In Montessori, the Collective Exercises (using the Golden Beads on the mat) give the child the **sensorial impression** of addition, multiplication, subtraction and division, and visually makes clear the **relationships between the operations**.

When presenting addition with a group of children, they are all asked to bring a different quantity of golden beads to the mat. The golden beads are counted, the small number cards are placed on the mat, then the golden beads from each child are 'dumped' in to a basket to show the **combining of the beads**. The total quantity is then counted out on the mat by the children and the large number cards are retrieved to show the new larger quantity. We explain that **"when we take two or more quantities and put them together to make one larger quantity, we call that addition"**.

As you can see, it's logical that multiplication would be the next operation given after addition as it involves the same process. The end result of both addition and multiplication is a larger quantity. After both of these concepts are firmly rooted in the child, subtraction can be introduced.

Each category is then grouped together and counted. The large number cards are retrieved to show the new larger quantity. **"When we take the same number two or more times, we call that multiplication."**

Collective Exercise - Static Multiplication (completed)

Collective Exercise - Static Addition (completed)

Collective Exercise - Static Multiplication (laying out the quantities)

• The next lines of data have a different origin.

/-- Bytes outside the written shards stay. -/
theorem State.read_putAll (s : State) (S : Nat) (l : List (Nat × List Byte)) (hl : ∀ e ∈ l, e.2.length = S)
    (a : Nat) (h : ∀ e ∈ l, ¬ s.InBuf (.slot e.1) S false a) :
    (s.putAll S l).slots.read a = s.slots.read a := by
  induction l generalizing s with
  | nil => rfl
  | cons e l ih =>
    have : s.putAll S (e :: l) = (s.putShard S e.1 e.2).putAll S l := rfl
    rw [this, ih (s.putShard S e.1 e.2) (fun e he => hl e (by simp [he])) fun e' he' => h e' (by simp [he'])]
    rw [State.putShard_slots, Memory.read_writeBytes, if_neg]
    have h0 := h e (by simp)
    have h1 := hl e (by simp)
    simp only [State.InBuf, Buf.inWork, Buf.index, true_and] at h0
    rw [h1]; exact h0

/-- A written shard reads back, when no shard is written twice and none is longer than SLOT_CAP. -/
theorem State.slotBytes_putAll (s : State) (S : Nat) (l : List (Nat × List Byte))
    (hl : ∀ e ∈ l, e.2.length = S) (hS : S ≤ s.params.slotCap) (hn : (l.map (·.1)).Nodup)
    (e : Nat × List Byte) (he : e ∈ l) : (s.putAll S l).slotBytes e.1 S = e.2 := by
  induction l generalizing s with
  | nil => cases he
  | cons x l ih =>
    have hx : s.putAll S (x :: l) = (s.putShard S x.1 x.2).putAll S l := rfl
    rw [List.map_cons, List.nodup_cons] at hn
    rcases List.mem_cons.1 he with rfl | he'
    · have h1 := hl e (by simp)
      have hrest : ((s.putShard S e.1 e.2).putAll S l).params = s.params := by
        rw [State.putAll_rest]; rfl
      have : ((s.putShard S e.1 e.2).putAll S l).slotBytes e.1 S = (s.putShard S e.1 e.2).slotBytes e.1 S := by
        unfold State.slotBytes
        have ha : ((s.putShard S e.1 e.2).putAll S l).slotAddr e.1 = s.slotAddr e.1 := by
          simp [State.slotAddr]
        rw [ha]
        apply Memory.readBytes_congr
        intro i hi
        apply State.read_putAll _ _ _ (fun e he => hl e (by simp [he]))
        intro e' he'' hb
        have hne : e.1 ≠ e'.1 := fun h => hn.1 (h ▸ List.mem_map_of_mem he'')
        have := s.slotAddr_apart _ _ hne
        have hb' : s.slotAddr e'.1 ≤ s.slotAddr e.1 + i ∧ s.slotAddr e.1 + i < s.slotAddr e'.1 + S := hb.2
        omega
      rw [hx, this]
      unfold State.slotBytes
      rw [State.putShard_slots]
      have := Memory.readBytes_writeBytes_same s.slots (s.slotAddr e.1) e.2
      rw [h1] at this
      exact this
    · rw [hx]
      exact ih (s.putShard S x.1 x.2) (fun e he => hl e (by simp [he])) hS hn.2 he'

/-- ENCODE's writes as a list of shards. -/
theorem State.putParity_eq (s : State) (S : Nat) (rows : Rows) :
    s.putParity S rows
      = s.putAll S ((List.range s.m).map fun p => (s.k + p, s.parityBytes rows p)) := by
  unfold State.putParity State.putAll
  rw [List.foldl_map]
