-- ==== Sys2Proof/Laws/Ports.lean ====
section
/-! SUPPORT. What the port operations and the phases of a stream command do when every port operation is served:
the reads of a block, the writes of a block, and the draws of the concurrent mode. -/

namespace Sys2Proof.Machine

/-! Ports. -/

theorem State.inPort_setInPort (s : State) (i : Nat) (p : InPort) (j : Nat) :
    (s.setInPort i p).inPort j = if j = i then p else s.inPort j := tableGet_tableSet _ _ _ _ _

theorem State.outPort_setOutPort (s : State) (i : Nat) (p : OutPort) (j : Nat) :
    (s.setOutPort i p).outPort j = if j = i then p else s.outPort j := tableGet_tableSet _ _ _ _ _

/-- A served read: the port's answer, and the port after it (45_stream.md R290). -/
theorem State.portRead_served (s : State) (i want : Nat) :
    s.portRead .served i want
      = (((s.inPort i).readFull want).1, s.setInPort i ((s.inPort i).readFull want).2) := rfl

/-- A served write is OK and appends its bytes (45_stream.md R291). -/
theorem State.portWrite_served (s : State) (j : Nat) (bytes : List Byte) :
    s.portWrite .served j bytes
      = (.ok (), s.setOutPort j { s.outPort j with written := (s.outPort j).written ++ bytes }) := rfl

/-- A cancelled read fails with the environment's word and changes its port only (45_stream.md R299). -/
theorem State.portRead_failed (s : State) (c : Word) (n i want : Nat) :
    ∃ p, s.portRead (.failed c n) i want = (.error c, s.setInPort i p) := ⟨_, rfl⟩

/-- A failed write fails with the environment's word and changes its port only (45_stream.md R291). -/
theorem State.portWrite_failed (s : State) (c : Word) (n j : Nat) (bytes : List Byte) :
    ∃ p, s.portWrite (.failed c n) j bytes = (.error c, s.setOutPort j p) := ⟨_, rfl⟩

/-- In the sequential mode a failed port operation ends the command (45_stream.md R296). -/
theorem State.noteFail_sequential (s : State) (raise : Nat → Word → Err) (i : Nat) (c : Word)
    (fails : List (Nat × Word)) (h : s.parIoLatch = false) :
    s.noteFail raise i c fails = .error (raise i c) := by simp [State.noteFail, h]

/-- In the concurrent mode a failed port operation is kept (45_stream.md R296). -/
theorem State.noteFail_concurrent (s : State) (raise : Nat → Word → Err) (i : Nat) (c : Word)
    (fails : List (Nat × Word)) (h : s.parIoLatch = true) :
    s.noteFail raise i c fails = .ok (fails ++ [(i, c)]) := by simp [State.noteFail, h]

/-- A reader that ends without an error answers every read with the bytes it has, at most `want`. -/
theorem InPort.readFull_eof (p : InPort) (want : Nat) (h : p.term = .eof) :
    (p.readFull want).1 = .ok ((p.data.drop p.pos).take want)
      ∧ (p.readFull want).2.data = p.data ∧ (p.readFull want).2.term = .eof
      ∧ (p.readFull want).2.conn = p.conn
      ∧ (p.readFull want).2.data.drop (p.readFull want).2.pos = (p.data.drop p.pos).drop want := by
  unfold InPort.readFull InPort.avail
  split
  · exact ⟨rfl, rfl, h, rfl, by rw [List.drop_drop]⟩
  · rename_i hl
    rw [h]
    refine ⟨?_, rfl, rfl, rfl, ?_⟩
    · rw [List.take_of_length_le (by rw [List.length_drop]; omega)]
    · simp only [List.drop_length]
      rw [List.drop_of_length_le (by rw [List.length_drop]; omega)]

/-! The draws of the concurrent mode (45_stream.md R296). -/

theorem permute_perm {α : Type} (fuel c : Nat) (l : List α) : (permute fuel c l).Perm l := by
  induction fuel generalizing c l with
  | zero => exact List.Perm.refl _
  | succ fuel ih =>
    unfold permute
    split
    · exact List.Perm.refl _
    · rename_i x hx
      obtain ⟨hi, rfl⟩ := List.getElem?_eq_some_iff.1 hx
      refine (List.Perm.cons _ (ih _ _)).trans ?_
      exact List.getElem_cons_eraseIdx_perm hi

/-- The order of a block's port operations: some order, and as listed with PAR_IO = 0. -/
theorem State.ordered_eq {α : Type} (s : State) (l : List α) :
    ∃ l' d, s.ordered l = (l', { s with draws := d }) ∧ l'.Perm l
      ∧ (s.parIoLatch = false → l' = l ∧ d = s.draws) := by
  unfold State.ordered
  split
  · rename_i h
    exact ⟨_, _, rfl, permute_perm _ _ _, fun h' => by rw [h] at h'; cases h'⟩
  · exact ⟨l, s.draws, rfl, List.Perm.refl _, fun _ => ⟨rfl, rfl⟩⟩

/-- A drawn entry of a list that is not empty is one of its entries. -/
theorem State.pick_mem {α : Type} (s : State) (dflt : α) (l : List α) (h : l ≠ []) :
    (s.pick dflt l).1 ∈ l ∧ (s.pick dflt l).2 = { s with draws := s.draws + 1 } := by
  refine ⟨?_, rfl⟩
  have hl : 0 < l.length := List.length_pos_iff.2 h
  have := Nat.mod_lt (Config.freeChoice s.draws) hl
  simp only [State.pick, List.getD_eq_getElem?_getD, List.getElem?_eq_getElem this, Option.getD_some]
  exact List.getElem_mem this

/-- The length of the lowest-indexed reader (45_stream.md R293). -/
theorem lowestLen_lowest (l : List (Nat × Nat)) (h : l ≠ []) :
    ∃ e ∈ l, lowestLen l = e.2 ∧ ∀ e' ∈ l, e.1 ≤ e'.1 := by
  cases l with
  | nil => exact absurd rfl h
  | cons e es =>
    suffices H : ∀ (es : List (Nat × Nat)) (b : Nat × Nat), ∃ x ∈ b :: es,
        (es.foldl (fun best e => if e.1 < best.1 then e else best) b) = x ∧ ∀ y ∈ b :: es, x.1 ≤ y.1 by
      obtain ⟨x, hx, he, hm⟩ := H es e
      exact ⟨x, hx, by rw [lowestLen, he], hm⟩
    intro es
    induction es with
    | nil => intro b; exact ⟨b, by simp, rfl, by simp⟩
    | cons a as ih =>
      intro b
      obtain ⟨x, hx, he, hm⟩ := ih (if a.1 < b.1 then a else b)
      have hab : x.1 ≤ b.1 ∧ x.1 ≤ a.1 := by
        have := hm (if a.1 < b.1 then a else b) (by simp)
        split at this <;> omega
      refine ⟨x, ?_, by rw [List.foldl_cons, he], fun y hy => ?_⟩
      · rcases List.mem_cons.1 hx with rfl | hx
        · split <;> simp
        · simp [hx]
      · simp only [List.mem_cons] at hy
        rcases hy with rfl | rfl | hy
        · exact hab.1
        · exact hab.2
        · exact hm y (by simp [hy])

/-- The size that a block's reads settle is the length that one of them returned, the lowest-indexed one with
PAR_IO = 0 (45_stream.md R293, R296). -/
theorem State.settleSize_eq (s : State) (lens : List (Nat × Nat)) (h : lens ≠ []) :
    ∃ d, ∃ e ∈ lens, s.settleSize lens = (e.2, { s with draws := d })
      ∧ (s.parIoLatch = false → ∀ e' ∈ lens, e.1 ≤ e'.1) := by
  unfold State.settleSize
  split
  · rename_i hp
    exact ⟨s.draws + 1, _, (s.pick_mem (0, 0) lens h).1, rfl, fun h' => by rw [h'] at hp; cases hp⟩
  · obtain ⟨e, he, hl, hm⟩ := lowestLen_lowest lens h
    exact ⟨s.draws, e, he, by rw [hl], fun _ => hm⟩

/-! Answers one after the other. -/

theorem State.served_add (m n : Nat) (s t : State) (h : State.served m s = .next t) :
    State.served (m + n) s = State.served n t := by
  induction m generalizing s with
  | zero =>
    simp only [State.served, Host.Outcome.next.injEq] at h
    rw [h, Nat.zero_add]
  | succ m ih =>
    rw [show m + 1 + n = (m + n) + 1 by omega]
    simp only [State.served] at h ⊢
    cases ha : s.answer .served with
    | next u => rw [ha] at h; exact ih u h
    | fault f => rw [ha] at h; cases h
    | refused r => rw [ha] at h; cases h

theorem State.served_one (s t : State) (h : s.answer .served = .next t) : State.served 1 s = .next t := by
  simp [State.served, h]

/-! The reads of a block. -/

/-- `t` is `s` but for the input ports, staging, and where the command stands. -/
def State.SameButReads (s t : State) : Prop :=
  t = { s with inPorts := t.inPorts, stg := t.stg, job := t.job }

theorem State.SameButReads.trans {s t u : State} (h₁ : s.SameButReads t) (h₂ : t.SameButReads u) :
    s.SameButReads u := by
  unfold State.SameButReads at *
  rw [h₂, h₁]

/-- What one block's reads leave: every reader in `todo` has moved past the bytes it gave, at most `want`, and
they stand at the start of its staging row; nothing else has changed. -/
structure State.Reads (s t : State) (want : Nat) (todo : List Nat) : Prop where
  same : s.SameButReads t
  ports : ∀ i, t.inPort i = if i ∈ todo then ((s.inPort i).readFull want).2 else s.inPort i
  rows : ∀ i ∈ todo, ∀ j < ((s.left i).take want).length,
    t.stg.read (s.stgAddr i + j) = ((s.left i).take want).getD j 0
  others : ∀ a, (∀ i ∈ todo, ¬ (s.stgAddr i ≤ a ∧ a < s.stgAddr i + ((s.left i).take want).length)) →
    t.stg.read a = s.stg.read a

/-- Distinct staging rows start at least STG_CAP bytes apart (10_state.md R57). -/
theorem State.stgAddr_apart (s : State) (i j : Nat) (h : i ≠ j) :
    s.stgAddr i + s.params.stgCap ≤ s.stgAddr j ∨ s.stgAddr j + s.params.stgCap ≤ s.stgAddr i := by
  unfold State.stgAddr
  rcases Nat.lt_or_gt_of_ne h with h | h
  · left
    calc i * s.params.stgCap + s.params.stgCap = (i + 1) * s.params.stgCap := by ring
      _ ≤ j * s.params.stgCap := Nat.mul_le_mul_right _ h
  · right
    calc j * s.params.stgCap + s.params.stgCap = (j + 1) * s.params.stgCap := by ring
      _ ≤ i * s.params.stgCap := Nat.mul_le_mul_right _ h

/-- One read that is served, of a reader that ends without an error. -/
theorem State.reads_one (s : State) (i want : Nat) (h : (s.inPort i).term = .eof) :
    s.Reads ((s.setInPort i ((s.inPort i).readFull want).2).setStgBytes i ((s.left i).take want)) want [i] := by
  refine ⟨rfl, fun j => ?_, fun k hk j hj => ?_, fun a ha => ?_⟩
  · by_cases e : j = i
    · subst e
      rw [if_pos (List.mem_singleton.2 rfl)]
      exact (State.inPort_setInPort s j _ j).trans (if_pos rfl)
    · rw [if_neg (by simpa using e)]
      exact (State.inPort_setInPort s i _ j).trans (if_neg e)
  · rw [List.mem_singleton] at hk
    subst hk
    rw [State.setStgBytes_stg, Memory.read_writeBytes]
    have e : (s.setInPort k ((s.inPort k).readFull want).2).stgAddr k = s.stgAddr k := rfl
    rw [e, if_pos ⟨by omega, by omega⟩, Nat.add_sub_cancel_left]
  · rw [State.setStgBytes_stg, Memory.read_writeBytes, if_neg]
    · rfl
    · exact ha i (by simp)

/-- Reads of distinct readers compose. -/
theorem State.Reads.trans {s t u : State} {want i : Nat} {todo : List Nat} (hw : want ≤ s.params.stgCap)
    (h₁ : s.Reads t want [i]) (hn : i ∉ todo) (h₂ : t.Reads u want todo) : s.Reads u want (i :: todo) := by
  have hp : t.params = s.params := by rw [h₁.same]
  have ha : ∀ j, t.stgAddr j = s.stgAddr j := fun j => by simp [State.stgAddr, hp]
  have hl : ∀ j, j ≠ i → t.inPort j = s.inPort j := fun j hj => by
    rw [h₁.ports, if_neg (by simpa using hj)]
  have hleft : ∀ j ∈ todo, t.left j = s.left j := fun j hj => by
    unfold State.left
    rw [hl j fun e => hn (e ▸ hj)]
  have hlen : ∀ j, ((s.left j).take want).length ≤ want := fun j => by simp
  refine ⟨h₁.same.trans h₂.same, fun j => ?_, fun j hj k hk => ?_, fun a hx => ?_⟩
  · rw [h₂.ports]
    by_cases hj : j ∈ todo
    · rw [if_pos hj, if_pos (by simp [hj]), hl j fun e => hn (e ▸ hj)]
    · rw [if_neg hj, h₁.ports]
      by_cases e : j = i <;> simp [e, hj, hn]
  · rcases List.mem_cons.1 hj with rfl | hj
    · rw [h₂.others _ fun c hc hx => ?_, h₁.rows j (by simp) k hk]
      have hne : j ≠ c := fun e => hn (e ▸ hc)
      have := s.stgAddr_apart _ _ hne
      rw [ha, hleft c hc] at hx
      have := hlen j
      have := hlen c
      omega
    · rw [← ha, h₂.rows j hj k (by rw [hleft j hj]; exact hk), hleft j hj]
  · rw [h₂.others a fun c hc => by rw [ha, hleft c hc]; exact hx c (by simp [hc]), h₁.others a fun c hc => ?_]
    rw [List.mem_singleton] at hc
    subst hc
    exact hx c (by simp)

theorem State.SameButReads.blockSize {s t : State} (h : s.SameButReads t) : t.blockSize = s.blockSize := by
  rw [h]; rfl

/-- All reads of a block, served one after the other: the command goes on to settle the block. -/
theorem State.served_reads (kind : BlockKind) (blocks : Nat) (todo : List Nat) (hne : todo ≠ [])
    (hn : todo.Nodup) (lens : List (Nat × Nat)) (s : State)
    (hj : s.job = some (.readBlock kind blocks todo lens [])) (hq : s.seq = .streamIo)
    (hw : s.blockSize ≤ s.params.stgCap) (he : ∀ i ∈ todo, (s.inPort i).term = .eof) :
    ∃ t, s.Reads t s.blockSize todo ∧
      State.served todo.length s = .next (t.blockReply kind (State.settleBlock kind blocks
        (lens ++ todo.map fun i => (i, ((s.left i).take s.blockSize).length)) t)) := by
  induction todo generalizing lens s with
  | nil => exact absurd rfl hne
  | cons i rest ih =>
    have hi := he i (by simp)
    have h₁ := s.reads_one i s.blockSize hi
    have hr := InPort.readFull_eof (s.inPort i) s.blockSize hi
    have ha : s.answer .served = .next (s.blockReply kind (s.readStep .served kind blocks (i :: rest) lens [])) := by
      unfold State.answer; rw [hj]
    unfold State.readStep at ha
    simp only [State.portRead_served, hr.1] at ha
    rw [show ((s.inPort i).data.drop (s.inPort i).pos) = s.left i from rfl] at ha
    generalize hu : (s.setInPort i ((s.inPort i).readFull s.blockSize).2).setStgBytes i
      ((s.left i).take s.blockSize) = u at *
    by_cases hrest : rest = []
    · subst hrest
      refine ⟨u, h₁, ?_⟩
      rw [List.length_singleton]
      apply State.served_one
      rw [ha]
      have hb : ∀ f, s.blockReply kind f = u.blockReply kind f := fun f => by
        rw [h₁.same]; rfl
      rw [hb]; rfl
    · have hemp : rest.isEmpty = false := by simpa using hrest
      simp only [hemp, Bool.false_eq_true, if_false] at ha
      have ha' : s.answer .served = .next (u.waitOn (.readBlock kind blocks rest
          (lens ++ [(i, ((s.left i).take s.blockSize).length)]) [])) := ha
      generalize hv : u.waitOn (.readBlock kind blocks rest
          (lens ++ [(i, ((s.left i).take s.blockSize).length)]) []) = v at *
      have h₁' : s.Reads v s.blockSize [i] := by
        have : v = { u with job := v.job } := by
          rw [← hv]
          have : u.seq = .streamIo := by rw [h₁.same]; exact hq
          unfold State.waitOn
          rw [← this]
        refine ⟨?_, ?_, ?_, ?_⟩
        · unfold State.SameButReads
          have h := h₁.same
          unfold State.SameButReads at h
          rw [this, h]
        · intro j; rw [this]; exact h₁.ports j
        · intro j hj k hk; rw [this]; exact h₁.rows j hj k hk
        · intro a hx; rw [this]; exact h₁.others a hx
      have hvb := h₁'.same.blockSize
      have hvp : v.params = s.params := by rw [h₁'.same]
      rw [List.nodup_cons] at hn
      have hl : ∀ j ∈ rest, v.inPort j = s.inPort j := fun j hj => by
        rw [h₁'.ports, if_neg]
        simp only [List.mem_singleton]
        exact fun e => hn.1 (e ▸ hj)
      obtain ⟨t, ht, hs⟩ := ih hrest hn.2 (lens ++ [(i, ((s.left i).take s.blockSize).length)]) v
        (by rw [← hv]; rfl) (by rw [← hv]; rfl) (by rw [hvb, hvp]; exact hw)
        (fun j hj => by rw [hl j hj]; exact he j (by simp [hj]))
      rw [hvb] at ht hs
      refine ⟨t, State.Reads.trans hw h₁' hn.1 ht, ?_⟩
      rw [show (i :: rest).length = 1 + rest.length by simp; omega]
      rw [State.served_add 1 _ s v (State.served_one s v ha'), hs]
      have hm : (rest.map fun j => (j, ((v.left j).take s.blockSize).length))
          = rest.map fun j => (j, ((s.left j).take s.blockSize).length) := by
        refine List.map_congr_left fun j hj => ?_
        unfold State.left
        rw [hl j hj]
      rw [hm, List.append_assoc, List.map_cons, List.singleton_append]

When presenting multiplication, each of the children are bringing the **same quantity** to the mat (i.e. 2134 x 2 Two children each bring 2134 worth of beads to the mat). Instead of dumping the beads into the basket to give the sensorial impression of combining the quantities (as was done in addition), the quantities are laid out to give the **sensorial impression of the same quantity taken 'x' number of times** (in this example, 2 times).